### Exercise details
From first line to last, the records below are to be duplicated exactly.

__________________________________________________

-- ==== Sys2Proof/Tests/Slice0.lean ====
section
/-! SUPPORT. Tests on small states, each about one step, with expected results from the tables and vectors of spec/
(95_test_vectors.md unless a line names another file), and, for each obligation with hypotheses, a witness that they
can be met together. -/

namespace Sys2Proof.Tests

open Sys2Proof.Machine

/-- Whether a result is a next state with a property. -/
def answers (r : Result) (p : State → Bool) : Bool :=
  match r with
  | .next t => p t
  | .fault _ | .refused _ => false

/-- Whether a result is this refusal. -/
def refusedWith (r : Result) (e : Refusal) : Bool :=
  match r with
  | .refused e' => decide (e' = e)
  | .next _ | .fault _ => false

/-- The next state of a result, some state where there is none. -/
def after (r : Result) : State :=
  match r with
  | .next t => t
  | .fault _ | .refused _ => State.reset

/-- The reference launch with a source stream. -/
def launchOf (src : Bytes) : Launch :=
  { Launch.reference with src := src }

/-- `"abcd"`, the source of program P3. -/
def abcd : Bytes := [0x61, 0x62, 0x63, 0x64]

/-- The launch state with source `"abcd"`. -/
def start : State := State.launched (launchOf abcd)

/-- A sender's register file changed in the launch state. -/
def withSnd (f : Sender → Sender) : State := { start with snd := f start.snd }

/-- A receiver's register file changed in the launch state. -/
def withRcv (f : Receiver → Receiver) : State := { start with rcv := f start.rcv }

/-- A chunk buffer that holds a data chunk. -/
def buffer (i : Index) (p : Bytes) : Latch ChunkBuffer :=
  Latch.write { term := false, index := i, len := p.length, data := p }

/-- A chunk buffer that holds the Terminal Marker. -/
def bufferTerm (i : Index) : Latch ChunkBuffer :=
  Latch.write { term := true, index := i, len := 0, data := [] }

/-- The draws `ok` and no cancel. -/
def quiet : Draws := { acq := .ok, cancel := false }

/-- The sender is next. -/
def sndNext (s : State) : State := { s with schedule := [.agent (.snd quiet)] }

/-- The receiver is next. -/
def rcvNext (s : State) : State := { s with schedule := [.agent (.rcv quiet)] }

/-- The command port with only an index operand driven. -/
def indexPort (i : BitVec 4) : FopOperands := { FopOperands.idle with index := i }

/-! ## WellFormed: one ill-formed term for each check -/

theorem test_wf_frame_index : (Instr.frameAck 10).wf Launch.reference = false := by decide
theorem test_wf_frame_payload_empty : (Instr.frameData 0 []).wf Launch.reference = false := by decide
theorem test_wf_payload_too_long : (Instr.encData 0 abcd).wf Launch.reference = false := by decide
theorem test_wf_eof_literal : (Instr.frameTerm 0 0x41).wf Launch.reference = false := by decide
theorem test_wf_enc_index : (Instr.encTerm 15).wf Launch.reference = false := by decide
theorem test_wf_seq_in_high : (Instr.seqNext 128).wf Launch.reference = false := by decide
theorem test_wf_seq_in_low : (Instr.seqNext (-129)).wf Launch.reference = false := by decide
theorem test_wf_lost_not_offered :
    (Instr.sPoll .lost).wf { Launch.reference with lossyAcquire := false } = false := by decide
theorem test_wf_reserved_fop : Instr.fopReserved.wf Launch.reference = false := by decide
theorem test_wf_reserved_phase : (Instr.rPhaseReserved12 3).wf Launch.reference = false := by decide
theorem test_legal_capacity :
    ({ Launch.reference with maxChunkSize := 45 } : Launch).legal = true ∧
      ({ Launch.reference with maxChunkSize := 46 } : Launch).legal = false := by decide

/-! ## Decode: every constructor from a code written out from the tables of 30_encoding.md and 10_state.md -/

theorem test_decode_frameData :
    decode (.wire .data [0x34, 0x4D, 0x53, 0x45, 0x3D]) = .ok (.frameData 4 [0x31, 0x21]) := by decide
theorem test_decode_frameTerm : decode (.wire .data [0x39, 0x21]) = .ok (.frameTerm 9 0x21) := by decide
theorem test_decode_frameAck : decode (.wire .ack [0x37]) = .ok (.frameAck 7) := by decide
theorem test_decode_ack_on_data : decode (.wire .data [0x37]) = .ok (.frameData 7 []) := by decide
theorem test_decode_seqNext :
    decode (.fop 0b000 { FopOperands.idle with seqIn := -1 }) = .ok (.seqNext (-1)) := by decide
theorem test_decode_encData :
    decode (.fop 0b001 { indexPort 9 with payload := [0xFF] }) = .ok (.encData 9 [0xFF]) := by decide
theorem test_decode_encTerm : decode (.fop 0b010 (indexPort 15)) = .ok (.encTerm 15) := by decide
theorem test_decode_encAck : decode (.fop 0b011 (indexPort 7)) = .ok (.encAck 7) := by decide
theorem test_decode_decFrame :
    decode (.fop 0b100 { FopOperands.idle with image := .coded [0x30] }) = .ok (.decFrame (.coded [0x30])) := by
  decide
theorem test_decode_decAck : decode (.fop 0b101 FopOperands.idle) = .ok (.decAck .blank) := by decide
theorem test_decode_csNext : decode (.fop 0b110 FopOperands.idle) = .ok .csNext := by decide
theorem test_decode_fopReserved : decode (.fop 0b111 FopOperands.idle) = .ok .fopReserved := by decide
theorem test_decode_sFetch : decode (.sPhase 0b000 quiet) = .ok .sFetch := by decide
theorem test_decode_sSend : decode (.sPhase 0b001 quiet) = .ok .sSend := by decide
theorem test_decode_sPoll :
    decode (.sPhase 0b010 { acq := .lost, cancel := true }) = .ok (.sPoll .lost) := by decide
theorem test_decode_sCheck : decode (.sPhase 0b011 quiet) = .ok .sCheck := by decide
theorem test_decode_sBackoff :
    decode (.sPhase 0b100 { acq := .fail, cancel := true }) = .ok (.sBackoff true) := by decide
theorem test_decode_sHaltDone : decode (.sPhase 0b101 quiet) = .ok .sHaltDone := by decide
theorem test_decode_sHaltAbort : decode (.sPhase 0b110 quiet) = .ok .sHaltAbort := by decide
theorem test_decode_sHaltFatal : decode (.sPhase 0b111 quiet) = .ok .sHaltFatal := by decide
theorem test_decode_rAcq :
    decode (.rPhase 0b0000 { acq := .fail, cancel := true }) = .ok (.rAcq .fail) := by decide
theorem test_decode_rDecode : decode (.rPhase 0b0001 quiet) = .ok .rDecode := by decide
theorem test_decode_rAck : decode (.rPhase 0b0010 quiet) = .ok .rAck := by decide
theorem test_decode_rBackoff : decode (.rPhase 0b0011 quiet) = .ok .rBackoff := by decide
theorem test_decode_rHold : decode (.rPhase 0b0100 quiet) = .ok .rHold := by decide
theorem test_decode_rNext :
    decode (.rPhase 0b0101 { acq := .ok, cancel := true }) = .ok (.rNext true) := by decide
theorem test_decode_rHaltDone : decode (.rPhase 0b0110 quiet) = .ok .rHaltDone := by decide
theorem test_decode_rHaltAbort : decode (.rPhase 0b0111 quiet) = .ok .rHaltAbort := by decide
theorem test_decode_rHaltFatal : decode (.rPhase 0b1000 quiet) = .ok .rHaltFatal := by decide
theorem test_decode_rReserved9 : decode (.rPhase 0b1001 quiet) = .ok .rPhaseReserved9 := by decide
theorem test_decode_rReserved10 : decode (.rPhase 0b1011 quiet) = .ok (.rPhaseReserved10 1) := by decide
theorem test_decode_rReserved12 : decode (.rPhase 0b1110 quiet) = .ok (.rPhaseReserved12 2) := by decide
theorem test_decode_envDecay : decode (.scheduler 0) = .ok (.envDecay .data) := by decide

__________________________________________________

### Result of the task
-- ==== Sys2Proof/Tests/Slice0.lean ====
section
/-! SUPPORT. Tests on small states, each about one step, with expected results from the tables and vectors of spec/
(95_test_vectors.md unless a line names another file), and, for each obligation with hypotheses, a witness that they
can be met together. -/

namespace Sys2Proof.Tests

open Sys2Proof.Machine

/-- Whether a result is a next state with a property. -/
def answers (r : Result) (p : State → Bool) : Bool :=
  match r with
  | .next t => p t
  | .fault _ | .refused _ => false

/-- Whether a result is this refusal. -/
def refusedWith (r : Result) (e : Refusal) : Bool :=
  match r with
  | .refused e' => decide (e' = e)
  | .next _ | .fault _ => false

/-- The next state of a result, some state where there is none. -/
def after (r : Result) : State :=
  match r with
  | .next t => t
  | .fault _ | .refused _ => State.reset

/-- The reference launch with a source stream. -/
def launchOf (src : Bytes) : Launch :=
  { Launch.reference with src := src }

/-- `"abcd"`, the source of program P3. -/
def abcd : Bytes := [0x61, 0x62, 0x63, 0x64]

/-- The launch state with source `"abcd"`. -/
def start : State := State.launched (launchOf abcd)

/-- A sender's register file changed in the launch state. -/
def withSnd (f : Sender → Sender) : State := { start with snd := f start.snd }

/-- A receiver's register file changed in the launch state. -/
def withRcv (f : Receiver → Receiver) : State := { start with rcv := f start.rcv }

/-- A chunk buffer that holds a data chunk. -/
def buffer (i : Index) (p : Bytes) : Latch ChunkBuffer :=
  Latch.write { term := false, index := i, len := p.length, data := p }

/-- A chunk buffer that holds the Terminal Marker. -/
def bufferTerm (i : Index) : Latch ChunkBuffer :=
  Latch.write { term := true, index := i, len := 0, data := [] }

/-- The draws `ok` and no cancel. -/
def quiet : Draws := { acq := .ok, cancel := false }

/-- The sender is next. -/
def sndNext (s : State) : State := { s with schedule := [.agent (.snd quiet)] }

/-- The receiver is next. -/
def rcvNext (s : State) : State := { s with schedule := [.agent (.rcv quiet)] }

/-- The command port with only an index operand driven. -/
def indexPort (i : BitVec 4) : FopOperands := { FopOperands.idle with index := i }

/-! ## WellFormed: one ill-formed term for each check -/

theorem test_wf_frame_index : (Instr.frameAck 10).wf Launch.reference = false := by decide
theorem test_wf_frame_payload_empty : (Instr.frameData 0 []).wf Launch.reference = false := by decide
theorem test_wf_payload_too_long : (Instr.encData 0 abcd).wf Launch.reference = false := by decide
theorem test_wf_eof_literal : (Instr.frameTerm 0 0x41).wf Launch.reference = false := by decide
theorem test_wf_enc_index : (Instr.encTerm 15).wf Launch.reference = false := by decide
theorem test_wf_seq_in_high : (Instr.seqNext 128).wf Launch.reference = false := by decide
theorem test_wf_seq_in_low : (Instr.seqNext (-129)).wf Launch.reference = false := by decide
theorem test_wf_lost_not_offered :
    (Instr.sPoll .lost).wf { Launch.reference with lossyAcquire := false } = false := by decide
theorem test_wf_reserved_fop : Instr.fopReserved.wf Launch.reference = false := by decide
theorem test_wf_reserved_phase : (Instr.rPhaseReserved12 3).wf Launch.reference = false := by decide
theorem test_legal_capacity :
    ({ Launch.reference with maxChunkSize := 45 } : Launch).legal = true ∧
      ({ Launch.reference with maxChunkSize := 46 } : Launch).legal = false := by decide

/-! ## Decode: every constructor from a code written out from the tables of 30_encoding.md and 10_state.md -/

theorem test_decode_frameData :
    decode (.wire .data [0x34, 0x4D, 0x53, 0x45, 0x3D]) = .ok (.frameData 4 [0x31, 0x21]) := by decide
theorem test_decode_frameTerm : decode (.wire .data [0x39, 0x21]) = .ok (.frameTerm 9 0x21) := by decide
theorem test_decode_frameAck : decode (.wire .ack [0x37]) = .ok (.frameAck 7) := by decide
theorem test_decode_ack_on_data : decode (.wire .data [0x37]) = .ok (.frameData 7 []) := by decide
theorem test_decode_seqNext :
    decode (.fop 0b000 { FopOperands.idle with seqIn := -1 }) = .ok (.seqNext (-1)) := by decide
theorem test_decode_encData :
    decode (.fop 0b001 { indexPort 9 with payload := [0xFF] }) = .ok (.encData 9 [0xFF]) := by decide
theorem test_decode_encTerm : decode (.fop 0b010 (indexPort 15)) = .ok (.encTerm 15) := by decide
theorem test_decode_encAck : decode (.fop 0b011 (indexPort 7)) = .ok (.encAck 7) := by decide
theorem test_decode_decFrame :
    decode (.fop 0b100 { FopOperands.idle with image := .coded [0x30] }) = .ok (.decFrame (.coded [0x30])) := by
  decide
theorem test_decode_decAck : decode (.fop 0b101 FopOperands.idle) = .ok (.decAck .blank) := by decide
theorem test_decode_csNext : decode (.fop 0b110 FopOperands.idle) = .ok .csNext := by decide
theorem test_decode_fopReserved : decode (.fop 0b111 FopOperands.idle) = .ok .fopReserved := by decide
theorem test_decode_sFetch : decode (.sPhase 0b000 quiet) = .ok .sFetch := by decide
theorem test_decode_sSend : decode (.sPhase 0b001 quiet) = .ok .sSend := by decide
theorem test_decode_sPoll :
    decode (.sPhase 0b010 { acq := .lost, cancel := true }) = .ok (.sPoll .lost) := by decide
theorem test_decode_sCheck : decode (.sPhase 0b011 quiet) = .ok .sCheck := by decide
theorem test_decode_sBackoff :
    decode (.sPhase 0b100 { acq := .fail, cancel := true }) = .ok (.sBackoff true) := by decide
theorem test_decode_sHaltDone : decode (.sPhase 0b101 quiet) = .ok .sHaltDone := by decide
theorem test_decode_sHaltAbort : decode (.sPhase 0b110 quiet) = .ok .sHaltAbort := by decide
theorem test_decode_sHaltFatal : decode (.sPhase 0b111 quiet) = .ok .sHaltFatal := by decide
theorem test_decode_rAcq :
    decode (.rPhase 0b0000 { acq := .fail, cancel := true }) = .ok (.rAcq .fail) := by decide
theorem test_decode_rDecode : decode (.rPhase 0b0001 quiet) = .ok .rDecode := by decide
theorem test_decode_rAck : decode (.rPhase 0b0010 quiet) = .ok .rAck := by decide
theorem test_decode_rBackoff : decode (.rPhase 0b0011 quiet) = .ok .rBackoff := by decide
theorem test_decode_rHold : decode (.rPhase 0b0100 quiet) = .ok .rHold := by decide
theorem test_decode_rNext :
    decode (.rPhase 0b0101 { acq := .ok, cancel := true }) = .ok (.rNext true) := by decide
theorem test_decode_rHaltDone : decode (.rPhase 0b0110 quiet) = .ok .rHaltDone := by decide
theorem test_decode_rHaltAbort : decode (.rPhase 0b0111 quiet) = .ok .rHaltAbort := by decide
theorem test_decode_rHaltFatal : decode (.rPhase 0b1000 quiet) = .ok .rHaltFatal := by decide
theorem test_decode_rReserved9 : decode (.rPhase 0b1001 quiet) = .ok .rPhaseReserved9 := by decide
theorem test_decode_rReserved10 : decode (.rPhase 0b1011 quiet) = .ok (.rPhaseReserved10 1) := by decide
theorem test_decode_rReserved12 : decode (.rPhase 0b1110 quiet) = .ok (.rPhaseReserved12 2) := by decide
theorem test_decode_envDecay : decode (.scheduler 0) = .ok (.envDecay .data) := by decide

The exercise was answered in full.